Costs – The evidence available in the ALMR Benchmarking Survey, and indeed that supplied by Milestones of nearly 700 Enterprise tenants would suggest that the operating costs are around 40% excluding rent and management. For the purposes of this example I have used 40% for Inner London, and 37.5% for those in other areas.

Rental Bid – Given the clarity obtained through the Brooker –v- Unique Pub Properties Ltd case, and the guidance from RICS regarding the tenants bid, I have used 45% for supply tied premises with some discount, and 40% for supply tied premises without discount and being subject to RPI increases.

11 The resulting changes within the valuations are dramatic, and you will see within Appendix B that the drop in proposed rent is significant. The two most important factors within this spreadsheet are the revised Expected Tenant Income, and the Expected Tenant Income if the quoted rent has been applied. Allowing for the assumptions outlined above, the Expected Tenant Income is around £25 -35,000 which I believe is a much more realistic figure than that shown in Appendix A. The Expected Tenant Income if the quoted rent in Appendix A has been applied, results in the Tenant making less than £12,000 in five of the examples and actually losing money in one.

12 The recent Code of Practice Survey Overview - Questionnaire Results show that more than half of the existing tenants are not aware of dispute resolution processes, and many will agree to rent reviews without the knowledge of whether they have been prepared properly or not. In many cases the tenants agree to unsustainable rent reviews because they are not aware of the valuation process, nor are they aware of The RICS Guidance Notes and they are not advised to seek professional assistance.

SUMMARY

13 Since the BISC recommendations in 2010 the only meaningful change within the tied rent review process has been the introduction of valuations being provided by most landlord companies. However, in my experience, most of these valuations are unrealistic and are being prepared by regional managers or business development managers that have no training in carrying out rent reviews. Of the seven premises contained within Appendix A, not one of the regional managers knew anything about RICS GN 67/2010, and none of them were aware of the ALMR Benchmarking Survey providing data regarding operating costs.

Landlord companies are still allowing valuations to be compiled and presented to tenants with unrealistic FMT volumes, despite them holding a great deal of comparable evidence or making any allowance for the declining beer market.

Landlord companies are still allowing valuations to be compiled and presented to tenants with unrealistic operating costs, despite the evidence being available to them through the ALMR Benchmarking Survey and Milestones data, and despite the guidance given in the RICS GN67/2010 Section 7.22.

Landlord companies are now allowing valuations to be compiled and presented to tenants with over inflated rental bids, despite the advice given in Brooker –v- Unique Pub Properties Ltd, and guidance given in the RICS GN 67/2010 Section 6.9.

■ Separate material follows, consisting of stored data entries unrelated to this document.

/-- The outcome of the consistency check of a group: the address and reason reported. -/
def State.check (s : State) (g : Nat) : Option (Nat × Nat) := firstFail (s.checkAll g ++ s.checkCharger g)

end Sys2Proof.Machine
end

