/-- Timebases (R88 to R90), reload (R102, R105), the commit deadline (R107) and trigger compares (R108, R110). -/
def Obligations.Timebases : Prop :=
  (∀ (s : State) (v : Via) (mask : BitVec 16),
     s.accepts v [(PLS.TB_START, mask.setWidth 32)] = true →
     Completes (.tbStart v mask) s fun t =>
       (∀ k < 16, bit mask.toNat k = true → t.f (PLS.TB_CFG.RUN k) = 1) ∧
       (∀ k < 16, bit mask.toNat k = true → s.f (PLS.TB_CFG.RUN k) = 0 → s.tbMode k = 0 → t.f (PLS.TB_COUNT.COUNT k) =
         0 ∧ t.f (PLS.TB_COUNT.WINDOW k) = 0) ∧
       (∀ k < 16, bit mask.toNat k = false → t.rd (PLS.TB_CFG k) = s.rd (PLS.TB_CFG k)) ∧
       Keeps [] [0x01, 0x03, 0x14] s t) ∧
  (∀ (s : State) (v : Via) (k : Fin 16),
     s.accepts v [(PLS.TB_CFG k, withBits (s.keepWord (PLS.TB_CFG k)) 31 31 0)] = true → s.f (PLS.TB_CFG.RUN k) = 1 →
     Completes (.tbStop v k) s fun t =>
       t.f (PLS.TB_CFG.RUN k) = 0 ∧ t.f (PLS.TB_COUNT.COUNT k) = 0 ∧ t.f (PLS.TB_COUNT.WINDOW k) = 0 ∧
       Keeps [PLS.TB_CFG k, PLS.TB_COUNT k, LAT.LOAD] [0x01, 0x14] s t) ∧
  (∀ (s : State) (k : Fin 16) (pos : Fin 16777216),
     s.awake = true → s.present 0 = true → s.tbRuns k = true → s.tbMode k = 2 ∧ pos.val + 1 < s.tbP k →
     Completes (.restartCut k pos) s fun t =>
       t.f (PLS.TB_COUNT.CUTS k) = min (s.f (PLS.TB_COUNT.CUTS k) + 1) 127 ∧ t.f (PLS.TB_COUNT.COUNT k) = 0 ∧
       Keeps [LAT.LOAD] [0x03] s t) ∧
  (∀ (s : State) (k : Fin 16),
     s.awake = true → s.present 0 = true → s.quiet = true → s.tbRuns k = true → s.f (PLS.TB_CFG.RELOAD_DIV k) = 0 →
     s.f (PLS.TB_CFG.DOUBLE k) = 0 → s.hid.trp.hand = none →
     Completes (.reload k) s fun t =>
       t.f (PLS.TB_COUNT.COUNT k) = 0 ∧ t.f (PLS.TB_COUNT.WINDOW k) = 0 ∧
       (∀ c < 144, s.chGroup c < 32 → s.chTb c = k → ((s.chan c).rel.all fun x => t.rd (PLS.RISE_ACT c) == x.1 &&&
         0x3FFFFFFF && t.rd (PLS.FALL_ACT c) == x.2 &&& 0x3FFFFFFF) = true) ∧
       (∀ g < 32, s.gst g = .armed → (∃ c < 144, s.chGroup c = g ∧ s.chTb c = k ∧ (s.chan c).rel.isSome = true) →
         t.gst g = .running) ∧ Keeps [] (0x07 :: ledgerPages) s t) ∧
  (∀ (s : State) (k : Fin 16),
     s.awake = true → s.present 0 = true → s.tbRuns k = true →
     Completes (.commitDeadline k) s fun t =>
       (t.tbase k).late = true ∧
       (∀ g ∈ s.tbGroups k, s.gst g = .running → s.loopOwned g = true → g ∉ s.hid.pls.committed → Bumped
         (PLS.GRP_STAT.LATE_COMPUTE g) s t) ∧ Keeps [] ledgerPages s t) ∧
  (∀ (s : State) (k : Fin 16) (j : Fin 4),
     s.awake = true → s.present 0 = true → s.tbRuns k = true → s.f (PLS.TRG_CFG.EN k j) = 1 →
     s.f (PLS.TRG_CFG.MODE k j) = 0 →
     (s.tbase k).pos ≤ (s.trg (4 * k + j)).posAct ∧ s.winStart k ≤ (s.trg (4 * k + j)).posAct ∧ (s.trg (4 * k +
       j)).posAct < s.winEnd k → (s.trg (4 * k + j)).now.fired = false →
     Completes (.triggerCompare k j) s fun t =>
       t.f (PLS.TB_COUNT.COUNT k) = (s.trg (4 * k + j)).posAct % 16777216 ∧
       (t.tbase k).pos = (s.trg (4 * k + j)).posAct ∧
       (t.trg (4 * k + j)).now.fired = true ∧ (t.trg (4 * k + j)).last = .valid ∧
       Keeps [PLS.TB_COUNT k, SYS.XFER 7] [] s t) ∧
  (∀ (s : State) (k : Fin 16) (j : Fin 4) (n : Nat),
     s.awake = true → s.present 0 = true → s.tbRuns k = true → s.f (PLS.TRG_CFG.EN k j) = 1 →
     s.f (PLS.TRG_CFG.MODE k j) ≠ 0 → s.f (PLS.TB_CFG.DOUBLE k) = 0 → (s.trg (4 * k + j)).now.place = .inWindow n →
     (s.trg (4 * k + j)).now.fired = false →
     Completes (.triggerCompare k j) s fun t =>
       (t.trg (4 * k + j)).now.fired = true ∧ t.f (PLS.TB_COUNT.WINDOW k) = s.f (PLS.TB_COUNT.WINDOW k) ∧
       Keeps [PLS.TB_COUNT k] [] s t)
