theorem SAF.SSUP_page (i : Nat) : SAF.SSUP i / 65536 = 16 :=
  arr_page _ _ _ _ _ (by decide) (by decide)

theorem SAF.SLS_page (i : Nat) : SAF.SLS i / 65536 = 16 :=
  arr_page _ _ _ _ _ (by decide) (by decide)

theorem FLG.LASTING_page (i : Nat) : FLG.LASTING i / 65536 = 17 :=
  arr_page _ _ _ _ _ (by decide) (by decide)

theorem FLG.OCCUR_page (i : Nat) : FLG.OCCUR i / 65536 = 17 :=
  arr_page _ _ _ _ _ (by decide) (by decide)

theorem FLG.ENTRY0_page (i : Nat) : FLG.ENTRY0 i / 65536 = 17 :=
  arr_page _ _ _ _ _ (by decide) (by decide)

theorem FLG.ENTRY1_page (i : Nat) : FLG.ENTRY1 i / 65536 = 17 :=
  arr_page _ _ _ _ _ (by decide) (by decide)

theorem CHD.CNT_page (i : Nat) : CHD.CNT i / 65536 = 18 :=
  arr_page _ _ _ _ _ (by decide) (by decide)

theorem CHD.CKPT_page (i : Nat) : CHD.CKPT i / 65536 = 18 :=
  arr_page _ _ _ _ _ (by decide) (by decide)

theorem MEM.REGION_page (i : Nat) : MEM.REGION i / 65536 = 19 :=
  arr_page _ _ _ _ _ (by decide) (by decide)

theorem MEM.ERR0_page (i : Nat) : MEM.ERR0 i / 65536 = 19 :=
  arr_page _ _ _ _ _ (by decide) (by decide)

theorem MEM.ERR1_page (i : Nat) : MEM.ERR1 i / 65536 = 19 :=
  arr_page _ _ _ _ _ (by decide) (by decide)

theorem BUS.CTRL_page (i : Nat) : BUS.CTRL i / 65536 = 20 :=
  arr_page _ _ _ _ _ (by decide) (by decide)

theorem BUS.NBT_page (i : Nat) : BUS.NBT i / 65536 = 20 :=
  arr_page _ _ _ _ _ (by decide) (by decide)

theorem BUS.DBT_page (i : Nat) : BUS.DBT i / 65536 = 20 :=
  arr_page _ _ _ _ _ (by decide) (by decide)

theorem BUS.XBT_page (i : Nat) : BUS.XBT i / 65536 = 20 :=
  arr_page _ _ _ _ _ (by decide) (by decide)

theorem BUS.STAT_page (i : Nat) : BUS.STAT i / 65536 = 20 :=
  arr_page _ _ _ _ _ (by decide) (by decide)

theorem BUS.RX_HEAD_page (i : Nat) : BUS.RX_HEAD i / 65536 = 20 :=
  arr_page _ _ _ _ _ (by decide) (by decide)

theorem BUS.RX_SEL_page (i : Nat) : BUS.RX_SEL i / 65536 = 20 :=
  arr_page _ _ _ _ _ (by decide) (by decide)

theorem BUS.RX_STAT_page (i : Nat) : BUS.RX_STAT i / 65536 = 20 :=
  arr_page _ _ _ _ _ (by decide) (by decide)

theorem BUS.TX_STAT_page (i : Nat) : BUS.TX_STAT i / 65536 = 20 :=
  arr_page _ _ _ _ _ (by decide) (by decide)

theorem BUS.WIN_page (i : Nat) : BUS.WIN i / 65536 = 20 :=
  arr_page _ _ _ _ _ (by decide) (by decide)

theorem BUS.WINDATA_page (i j : Nat) : BUS.WINDATA i j / 65536 = 20 :=
  arr2_page _ _ _ _ _ _ _ _ (by decide) (by decide) (by decide)

theorem NET.IF_CFG_page (i : Nat) : NET.IF_CFG i / 65536 = 21 :=
  arr_page _ _ _ _ _ (by decide) (by decide)

theorem NET.IP_page (i : Nat) : NET.IP i / 65536 = 21 :=
  arr_page _ _ _ _ _ (by decide) (by decide)

theorem NET.STAT_page (i : Nat) : NET.STAT i / 65536 = 21 :=
  arr_page _ _ _ _ _ (by decide) (by decide)

theorem NET.MAC_HI_page (i : Nat) : NET.MAC_HI i / 65536 = 21 :=
  arr_page _ _ _ _ _ (by decide) (by decide)

theorem NET.MAC_LO_page (i : Nat) : NET.MAC_LO i / 65536 = 21 :=
  arr_page _ _ _ _ _ (by decide) (by decide)

theorem LCY.FW_STAT_page (i : Nat) : LCY.FW_STAT i / 65536 = 22 :=
  arr_page _ _ _ _ _ (by decide) (by decide)

theorem LCY.FW_VER_page (i j : Nat) : LCY.FW_VER i j / 65536 = 22 :=
  arr2_page _ _ _ _ _ _ _ _ (by decide) (by decide) (by decide)

theorem foot_canEnqueue (n : Nat) (t : TxFrame) : (canEnqueue n t).In [20, 47] := by
  unfold canEnqueue
  repeat' first
    | with_reducible refine M.In.bind ?_ fun _ => ?_
    | with_reducible refine M.In.ite ?_ ?_
    | with_reducible exact M.In.pure _
    | with_reducible exact M.In.hidden
    | (with_reducible refine M.In.wf 20 _ _ ?_ ?_) <;> first | decide | exact BUS.TX_STAT_page _
    | (with_reducible refine M.In.inc 20 _ ?_ ?_) <;> first | decide | exact BUS.TX_STAT_page _
    | (refine M.In.hid_bus _ ?_; decide)
    | split
    | dsimp only

theorem foot_eventLost (route : Nat) : (eventLost route).In [1, 43] := by
  unfold eventLost
  repeat' first
    | with_reducible refine M.In.bind ?_ fun _ => ?_
    | with_reducible exact M.In.pure _
    | (with_reducible refine M.In.inc 1 _ ?_ ?_) <;> first | decide
    | (refine M.In.hid_cmd _ ?_; decide)
    | dsimp only

theorem foot_eventPacket (route op page inst scope : Nat) (body : List Byte) : (eventPacket route op page inst scope body).In [] := by
  unfold eventPacket
  repeat' first
    | with_reducible refine M.In.bind ?_ fun _ => ?_
    | with_reducible exact M.In.pure _
    | with_reducible exact M.In.getS
    | (with_reducible refine M.In.hidAt fun x k hk => ?_) <;> (unfold SameHid; split <;> first | rfl | exact absurd (by decide) hk)
    | split
    | dsimp only

theorem foot_eventDelivered (route : Nat) : (eventDelivered route).In [43] := by
  unfold eventDelivered
  repeat' first
    | with_reducible refine M.In.bind ?_ fun _ => ?_
    | with_reducible exact M.In.pure _
    | (refine M.In.hid_cmd _ ?_; decide)
    | dsimp only
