-- ==== Sys2Proof/Laws/FootLoops.lean ====
section
/-! SUPPORT. Footprints of the Lattice, position, field engines, DC link and actuators: the places (Laws/Frame.lean) that each
operation may change. -/

set_option linter.all false

namespace Sys2Proof.Machine

theorem foot_storeCell (c : Nat) (o : CellOut) (i : Int) (sats : Nat) (loser fed : Bool) : (storeCell c o i sats loser fed).In [1, 7, 20, 33, 43, 47, 51] := by
  unfold storeCell
  repeat' first
    | with_reducible refine M.In.bind ?_ fun _ => ?_
    | with_reducible refine M.In.ite ?_ ?_
    | with_reducible exact M.In.pure _
    | with_reducible exact M.In.getS
    | (with_reducible refine (foot_eventDev ..).mono ?_) <;> decide
    | (with_reducible refine (foot_updLc ..).mono ?_) <;> decide
    | (with_reducible refine M.In.wf 7 _ _ ?_ ?_) <;> first | decide | exact LAT.CELL_STAT_page _ | exact LAT.OUT_page _ | exact LAT.RAMPED_page _
    | (with_reducible refine M.In.wr 7 _ _ ?_ ?_) <;> first | decide | exact LAT.CELL_STAT_page _ | exact LAT.OUT_page _ | exact LAT.RAMPED_page _
    | (with_reducible refine M.In.inc 7 _ ?_ ?_) <;> first | decide | exact LAT.CELL_STAT_page _ | exact LAT.OUT_page _ | exact LAT.RAMPED_page _
    | (with_reducible refine M.In.incBy 7 _ _ ?_ ?_) <;> first | decide | exact LAT.CELL_STAT_page _ | exact LAT.OUT_page _ | exact LAT.RAMPED_page _
    | split
    | dsimp only

theorem foot_resolveGroup (n c : Nat) (outs : List (Nat × CellOut)) : (resolveGroup n c outs).In [1, 7, 20, 33, 43, 47, 51] := by
  unfold resolveGroup
  repeat' first
    | with_reducible refine M.In.bind ?_ fun _ => ?_
    | with_reducible refine M.In.ite ?_ ?_
    | with_reducible exact M.In.pure _
    | with_reducible exact M.In.getS
    | (with_reducible refine (foot_storeCell ..).mono ?_) <;> decide
    | (with_reducible refine M.In.wf 7 _ _ ?_ ?_) <;> first | decide | exact LAT.MS_STAT_page _
    | (with_reducible refine M.In.incWrap 7 _ ?_ ?_) <;> first | decide | exact LAT.MS_STAT_page _
    | with_reducible refine M.In.forM (fun _ => ?_) _
    | with_reducible refine M.In.optForM (fun _ => ?_) _
    | split
    | dsimp only

theorem foot_evalCells (n : Nat) (inputs : List (Nat × Option Nat)) : (evalCells n inputs).In [1, 7, 20, 33, 43, 47, 51] := by
  unfold evalCells
  repeat' first
    | with_reducible refine M.In.bind ?_ fun _ => ?_
    | with_reducible refine M.In.ite ?_ ?_
    | with_reducible exact M.In.pure _
    | with_reducible exact M.In.getS
    | (with_reducible refine (foot_resolveGroup ..).mono ?_) <;> decide
    | with_reducible refine M.In.foldlM (fun _ _ => ?_) _ _
    | split
    | dsimp only

theorem foot_postEdge (c : Nat) (fall : Bool) (w : Nat) : (postEdge c fall w).In [0, 3, 6, 44, 50] := by
  unfold postEdge
  repeat' first
    | with_reducible refine M.In.bind ?_ fun _ => ?_
    | with_reducible refine M.In.ite ?_ ?_
    | with_reducible exact M.In.pure _
    | (with_reducible refine (foot_post ..).mono ?_) <;> decide
    | split
    | dsimp only

theorem foot_postTemplates (g : Nat) (outs : List (Nat × Int)) : (postTemplates g outs).In [0, 3, 6, 44, 50] := by
  unfold postTemplates
  repeat' first
    | with_reducible refine M.In.bind ?_ fun _ => ?_
    | with_reducible refine M.In.ite ?_ ?_
    | with_reducible exact M.In.pure _
    | with_reducible exact M.In.getS
    | (with_reducible refine (foot_meetStrobe ..).mono ?_) <;> decide
    | (with_reducible refine (foot_postEdge ..).mono ?_) <;> decide
    | (with_reducible refine M.In.wf 3 _ _ ?_ ?_) <;> first | decide | exact LAT.TPL_CTL_page _ | exact PLS.TB_PERIOD_page _
    | (with_reducible refine M.In.inc 3 _ ?_ ?_) <;> first | decide | exact LAT.TPL_CTL_page _ | exact PLS.TB_PERIOD_page _
    | with_reducible refine M.In.forM (fun _ => ?_) _
    | with_reducible refine M.In.optForM (fun _ => ?_) _
    | split
    | dsimp only

theorem foot_sendToken (n g : Nat) : (sendToken n g).In [0, 3, 6, 44, 50, 51] := by
  unfold sendToken
  repeat' first
    | with_reducible refine M.In.bind ?_ fun _ => ?_
    | with_reducible refine M.In.ite ?_ ?_
    | with_reducible exact M.In.pure _
    | (with_reducible refine (foot_updRg ..).mono ?_) <;> decide
    | (with_reducible refine (foot_restoreCells ..).mono ?_) <;> decide
    | (with_reducible refine (foot_loopCommit ..).mono ?_) <;> decide
    | split
    | dsimp only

Historically, landlord companies have used the RICS valuation methods because public houses are trade related properties, and it has served their purpose to do so. Following its review, and promises made to BISC, The RICS has prepared a new Guidance Note which is much more equitable than the previous paper. This new guidance note is being routinely ignored by the landlord companies. In fact some landlord companies are attempting to circumnavigate the new guidance paper by issuing new leases without rent reviews, but with an RPI clause which is, in practice, an annual rent increase. During TISC, BESC and BISC most of the landlord companies have stated that they no longer rely upon their upwards only rent review clauses, yet they now apply RPI clauses which are upwards only rent review clauses. The landlord companies state that RPI can go down as well as up, but this has only happened in 9 months over the last fifty years, and they were all in 2009.

It is all too common that a regional manager prepares the valuation without any reference or consideration to, the financial and benchmark data that is available.

In my opinion, it should be made mandatory that the landlord companies provide valuations in accordance with The RICS GN 67/2010, and to use only trained personnel in preparing those valuations.